How do you access the members if you
don't know where they stay inside a class?
I see that impossible, but I'm not
sure now.

Germán said...

You got me intrigued, but I'm sure it's impossible to know the structure of a c++ type without some help.
What I came up with is that you can use tuples to describe the structure of a type. But I don't know where the c++0x features fit. Pleeeeeaseeeee... tell us! :-)

蕭刻庭 said...

Interesting... O_O really

tapted said...

I was playing with this a while ago. See

http://code.apted.net/project/apted-pub/browser/sera/trunk

Serialising arbitrary structs was the main challenge. I didn't want to interfere with the class definitions.. There were two ways (check out ser_test.cpp). But you basically had two options. With,

struct XY {int x; int y};

there is a macro SERIALISE_AS_POD(XY);, which would just serialise it as plain 'old data. Or a 'serialiser'. E.g. for:

class XS {
SERIALISABLE;
int x;
std::string s;
std::vector v;
public:
XS(int xx = 0) : x(xx), s(x, 'x'), v(3, s) {}
};

You would define:

SERIALISER(XS) {
SERIALISE_OPT(x, &init_int);
SERIALISE_OPT(s, "default string");
SERIALISE(v); //empty vectors are perfectly valid!
}


SERIALISE_OPT makes the data members optional in the serialised format. And it supports maps of strings of vectors of structs of maps of strings, etc.
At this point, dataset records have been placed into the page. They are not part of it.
/-- Whether the placement step of a deterministic round may go on: the groups that exited have left
(R292), but for those with a send that waits for a slot, which a later commit makes. -/
def roundReady (s : State) (k : Nat) (l : Launch) : Bool :=
  l.placing && !(s.slots.any fun p => p.2.launch == k && p.2.allExited && !(s.opsOf p.1).any fun o => o.2.kind == .send) &&
  !(s.successors.any fun p => p.2.launch == k) &&
  !(s.clusters.any fun p => p.2.launch == k && (match p.2.residence with
    | .stopping _ | .draining _ => true
    | _ => false))

/-- The saved clusters of a launch. -/
def savedClusters (s : State) (k : Nat) : List (Nat × Cluster) :=
  s.clusters.filter fun p => p.2.launch == k && (match p.2.residence with
    | .saved _ => true
    | _ => false)

/-- The saved cluster of a launch that goes first: one for which cores have been freed, once they have room,
else the one with the lowest index (R46, R291, R304). -/
def savedHead (s : State) (k : Nat) (l : Launch) : Option (Nat × Cluster) :=
  let saved := s.savedClusters k
  (saved.find? fun p => (s.claimSpot k l (some p.1)).isSome).or
    (saved.foldl (fun (m : Option (Nat × Cluster)) p => match m with
      | some q => if p.2.index < q.2.index then some p else m
      | none => some p) none)

/-- Whether channel areas keep a new cluster waiting (R264). -/
def areaLive (s : State) (k : Nat) (d : Desc) (index : Nat) : Bool :=
  !d.chans.isEmpty && s.clusters.any fun p => p.2.launch == k && p.2.index % Nat.max 1 d.chslots == index % Nat.max 1 d.chslots

/-- The head of a grid launch's order and where it fits: a saved cluster, or the next one (R46). That a saved
cluster of a deterministic launch is placed where there is most room, and not by the seed, which R292 gives for
what has not been placed yet, is the model's choice (log 32). -/
def gridHead (s : State) (k : Nat) (l : Launch) : Option (Option (Nat × Cluster) × List (Nat × Nat)) :=
  match s.savedHead k l with
  | some (ck, c) => (s.spot k l (some ck) none).map fun r => (some (ck, c), r)
  | none =>
    let size := l.desc.cx * l.desc.cy
    if l.next * size < l.desc.nteams ∧ !s.areaLive k l.desc l.next then
      (s.spot k l none (if l.desc.det then some (l.next * size) else none)).map fun r => (none, r)
    else none

/-- The core where a task would start: the waiting port with the most free group slots, or in
deterministic operation the seed's (R284, R292). -/
def taskCore (s : State) (k : Nat) (l : Launch) : Option (Nat × Nat) :=
  let fits (c : Nat) : Option (Nat × Nat) := (s.room k l none c).map fun j => (c, j)
  if l.desc.det then (l.desc.elig[seeded l.desc l.tasks l.desc.elig.length]?).bind fits
  else bestOf (fun p => s.freeSlots p.1) (l.desc.elig.filterMap fits)

/-- The heads of a launch's queues, in QN order. -/
def heads (s : State) (l : Launch) : List (Nat × Queue × Except Unit (Option (List Dword × Nat))) :=
  l.desc.queues.filterMap fun q => (s.queues.find q).map fun x => (q, x, s.headEntry q x)

/-- The entry that the engines give next: the highest priority, or in deterministic operation the first
queue's (R284, R292). -/
def nextEntry (s : State) (l : Launch) : Option (Nat × Queue × List Dword × Nat) :=
  let es := (s.heads l).filterMap fun h => match h.2.2 with
    | .ok (some (fields, len)) => some (h.1, h.2.1, fields, len)
    | _ => none
  if l.desc.det then es.head? else bestOf (fun e => recPrio e.2.2.1) es

/-- A queue of a launch whose head entry is malformed (R282). -/
def badHead (s : State) (l : Launch) : Option (Nat × Queue) :=
  (s.heads l).findSome? fun h => match h.2.2 with
    | .error _ => some (h.1, h.2.1)
    | .ok _ => none

/-- Whether a launch could place a team, cluster or task now. -/
def wants (s : State) (k : Nat) (l : Launch) : Bool :=
  s.sys.boot == .run && !l.terminated && l.phase != .ending && (l.desc.tkimg == 0 || l.imaged) &&
  (!l.desc.det || s.roundReady k l) &&
  (if l.desc.nteams = 0 then
     match s.savedHead k l with
     | some (ck, _) => (s.spot k l (some ck) none).isSome
     | none => (s.taskCore k l).isSome && ((s.badHead l).isSome || (s.nextEntry l).isSome)
   else (s.gridHead k l).isSome)

/-- The launch that is considered first among those that could place something: the highest PRIO, then
the command taken earliest (R278). -/
def firstWanting (s : State) : Option (Nat × Launch) :=
  (s.launches.filter fun p => s.wants p.1 p.2).foldl (fun (m : Option (Nat × Launch)) p => match m with
    | some q => if q.2.desc.prio < p.2.desc.prio ∨ (q.2.desc.prio = p.2.desc.prio ∧ p.2.cmd < q.2.cmd) then some p else m
    | none => some p) none

end State

/-! ## Placement -/

/-- Place what heads a launch's order. -/
def State.placeNext (s : State) (k : Nat) (l : Launch) : State :=
  match s.gridHead k l with
  | some (some (ck, c), r) => s.restoreCluster ck c l r
  | some (none, r) =>
    let size := l.desc.cx * l.desc.cy
    let i := l.next
    let s := { s with launches := s.launches.update k fun l => { l with next := i + 1 } }
    s.placeCluster k i l r (fun rank g => gridIdent l.desc (i * size + rank) g) l.desc.kaddr
  | none => s

/-- Memory as the home slices see it, the bytes that are not zero. -/
def Mem.flat (m : Mem) : Sparse Byte :=
  let laid (b : Sparse Byte) (xs : List (Nat × Byte)) : Sparse Byte := xs.foldl (fun b x => b.set x.1 0 x.2) b
  laid (m.queue.foldl (fun b w => laid b w.2) m.bytes) m.dirty

/-- The placement step of a deterministic round ends, and its quanta begin on memory as it stands behind every
operation that is pending (R226, R250, R292). -/
def State.beginQuanta (s : State) (k : Nat) : State :=
  let s := s.drainWhere fun _ => true
  { s with launches := s.launches.update k fun l => { l with placing := false, base := s.mem.flat } }.changed

/-- TEAM_PLACEMENT (R46): the launch's turn in the order of R278; a deterministic round's placement
step ends when nothing more can be placed in it (R292). -/
def execTeamPlacement (launch : Nat) (s : State) : Out :=
  match s.launch launch with
  | none => .next s
  | some l =>
    if (s.firstWanting.map (·.1)) = some launch then
      (if l.desc.nteams = 0 then
        match s.savedHead launch l with
        | some (ck, c) =>
          (match s.spot launch l (some ck) none with
           | some r => .next (s.restoreCluster ck c l r)
           | none => .next s)
        | none => .next s
      else .next (s.placeNext launch l))
    else if l.desc.det && s.roundReady launch l && !s.wants launch l then
      .next (s.beginQuanta launch)
    else .next s

/-- A task of a record starts on a core (R283, R284): an acquire at DEV precedes its first issue. Bits [63:52] of field 0
and [63:48] of field 4 of a record that the host has written are dropped where they are not zero, and the task
starts: R283 gives them as zero and names no check, and this is the model's choice (log 44). -/
def State.startTask (s : State) (k : Nat) (l : Launch) (spot : Nat × Nat) (q : Nat) (fields : List Dword) : State :=
  let i := l.tasks
  let s := { s with launches := s.launches.update k fun l => { l with tasks := i + 1 } }
  (s.dropUntracked spot.1).placeCluster k i l [spot] (fun _ _ => taskIdent fields i q) ((fields.getD 0 0).setWidth 52)

/-- TASK_START (R284): the port of a core takes the entry that its engine gives it. An entry of a
cancelled job, or past the 2^26th task, is retired (R283, R289); a malformed one faults its queue. That taking an
entry that is retired, of which no group starts, moves its launch to RUN as the first placement does (R278) is the
model's choice (log 44). -/
def execTaskStart (core : Nat) (s : State) : Out :=
  match s.firstWanting with
  | none => .next s
  | some (k, l) =>
    match (if l.desc.nteams = 0 ∧ (s.savedHead k l).isNone then s.taskCore k l else none) with
    | none => .next s
    | some spot =>
      if spot.1 ≠ core ∨ (l.desc.queues.filterMap s.queues.find).any s.queueHeld then .next s
      else match s.badHead l with
        | some (q, x) => .next (s.faultQueue q x x.head).changed
        | none =>
          match s.nextEntry l with
          | none => .next s
          | some (q, x, fields, len) =>
            let s := s.takeEntry q x fields len
            if s.cancelledAt (engineAgent q) (recJob fields) || decide (2 ^ 26 ≤ l.tasks) then
              let s := { s with launches := s.launches.update k fun l => { l with phase := .run } }
              .next (s.beginSuccessor none k core (recCounter fields)).changed
            else .next (s.startTask k l spot q fields).changed

/-! ## The handler image (R268) -/

/-- The block of the steward's cores (R323; log 6). -/
def imageBlock : Nat := 614

/-- How the operation of the reads of a launch's image names their source. -/
def imageName (launch : Nat) : Nat := 2 ^ 42 + launch

/-- The operation of the reads of a launch's image: a piece for each sector. -/
def imageOp (launch : Nat) (l : Launch) : Op := { Op.ofAgent with
  slot := imageName launch, core := imageBlock, kind := .engineRead
  pieces := (List.range ((l.desc.tksize + 31) / 32)).map fun i =>
    let at' : Phys := { pa := 0, grain := 0, efmt := 0, geo := 0, page := 0, via := none }
    Piece.start { lane := 0, va := l.desc.tkimg + 32 * i, phys := at' } (Nat.min 32 (l.desc.tksize - 32 * i)) [] }

/-- A sector of a launch's image as its tables map it is read at its home slice, at once or, where words of it stand as
LDs in pending lists, once they have left them (R223, R226). What cannot be read, as no page gives it, it is poisoned
or it comes to nothing, is marked, and the steward logs it (R26, R317). -/
def State.readSector (s : State) (id i : Nat) (l : Launch) : State :=
  let va := l.desc.tkimg + 32 * i
  let n := Nat.min 32 (l.desc.tksize - 32 * i)
  let lost (s : State) : State := (s.spoilPiece id i).log imageBlock [17, va]
  match checkAccess s imageBlock l.desc.root va .read (fun _ => false) i with
  | .ok p =>
    if !s.deliverable p.pa then lost (s.noteLost imageBlock [p.pa])
    else if s.mem.poisoned p.pa n then lost s
    else
      let free := !l.desc.det
      (s.modPiece id i fun q => { q with addr := p.pa }).readInto id i p.pa n (if free then s.freeKeeps i else 0)
        (if free then s.freeHeld i p.pa n else [])
  | .error e => lost (s.noteFault imageBlock l.desc.root va i e)

/-- What the reads of a launch's image bring: free bytes of a sector that cannot be read (log 11). -/
def Op.imageBytes (o : Op) (tick : Nat) : List Byte :=
  (o.pieces.mapIdx fun i q =>
    if q.poison then (List.range q.size).map fun k => Config.freeByte tick (32 * i + k) else q.data.getD []).flatten

/-- The reads of a launch's image, begun if they are not, and what they have brought once the last of them is over
(R268). -/
def State.imageRead (s : State) (launch : Nat) (l : Launch) : Option (List Byte) × State :=
  let r : Nat × State := match s.mem.ops.find? fun p => p.2.kind == .engineRead && p.2.slot == imageName launch with
    | some p => (p.1, s)
    | none =>
      let (id, s) := s.fresh
      let s := s.putOp id (some (imageOp launch l))
      (id, ((List.range ((l.desc.tksize + 31) / 32)).foldl (fun s i => s.readSector id i l) s).changed)
  match r.2.op r.1 with
  | some o =>
    if o.pieces.all Piece.over then (some (o.imageBytes s.time.tick), r.2.putOp r.1 none)
    else (none, r.2)
  | none => (none, r.2)

/-- Some bytes from an offset as a finite map that reads as zero elsewhere. -/
def sparseFrom (off : Nat) : List Byte → Sparse Byte
  | [] => []
  | b :: bs => if b = 0 then sparseFrom (off + 1) bs else (off, b) :: sparseFrom (off + 1) bs

/-- TINKER_IMAGE_INSTALL (R268): once no other launch with an image runs, the image goes into every tinker,
from offset 0, and the rest of its memory is zeroed. -/
def execTinkerImageInstall (launch : Nat) (s : State) : Out :=
  match s.launch launch with
  | none => .next s
  | some l =>
    let other := s.launches.any fun p => p.1 != launch && p.2.imaged
    if l.desc.tkimg = 0 ∨ l.imaged ∨ l.terminated ∨ other then .next s
    else
      match s.imageRead launch l with
      | (none, s) => .next s
      | (some bytes, s) =>
        let ts := (List.range 192).map fun i => (i, { s.tinker i with mem := sparseFrom 0 bytes })
        .next { s with
          mem := { s.mem with tinkers := ts, image := some launch }
          launches := s.launches.update launch fun l => { l with imaged := true } }.changed

/-! ## Changing SCRWAYS (R203) -/

/-- Whether an operation of a group that is resident still touches the scratch of a core: what has been issued has to
land or complete, and a copy suspended by a late fault counts as completed. What a saved team takes with it touches
no core. -/
def touchesScratch (s : State) (c : Nat) (o : Op) : Bool :=
  o.core == c && (s.group o.slot).isSome && (match o.kind with
    | .scratchLoad => true
    | .copy => o.suspended.isNone && (match o.copy with
        | some j => j.srcScr || j.dstScr
        | none => false)
    | _ => false)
"serialise" then converts any serialisable data into a map of strings->byte[]

The SQL stuff was also a part of it. I basically wanted to convert a struct-"schema" defined this way into an SQL schema.. but it's still a work-in-progress (that hasn't progressed for 17 months)...

蕭刻庭 said...

Recursive serialize a structure is not a new idea, boost::serialization is a perfect example.

And, to serialize everything with only one function is not a new idea, too. boost::fusion has an example to serialize everything with only one function. (well, with few help actually, but no tricky compiler hack, no ugly MACRO, only a typedef)

zbigg said...

I also think that this guy just invented something that "lies" as roots of boost serialization.

(Also this doesn't need C++0x, it works with C++98).

I'm doing this for 2 years from now ... it works for XML, ASN.1/BER, JSON and GUI generation. Nothing particulatly new.

Only thing you need is a
* serializer class with specialized member functions for each type (or type family like std::vector)
* visitor function that calls serializer for each member
* some ugly traits/macrology to distinguish between "agreegates" - structs and leaf types

Well, example - not full here: test_structure_printer.cpp.

Germán said...

"It is able to take any type that exists in C++, and well, serialize it. Have some type which contains some types which contains a few more types which contains some other types? It's all serializeable with this function. No pre-processing, dynamic code generation, compiler hacks, or clumsy per program hierarchical parsing required. It just worksTM."

Do you mean without registering any
single struct field?
Is that the way you did it?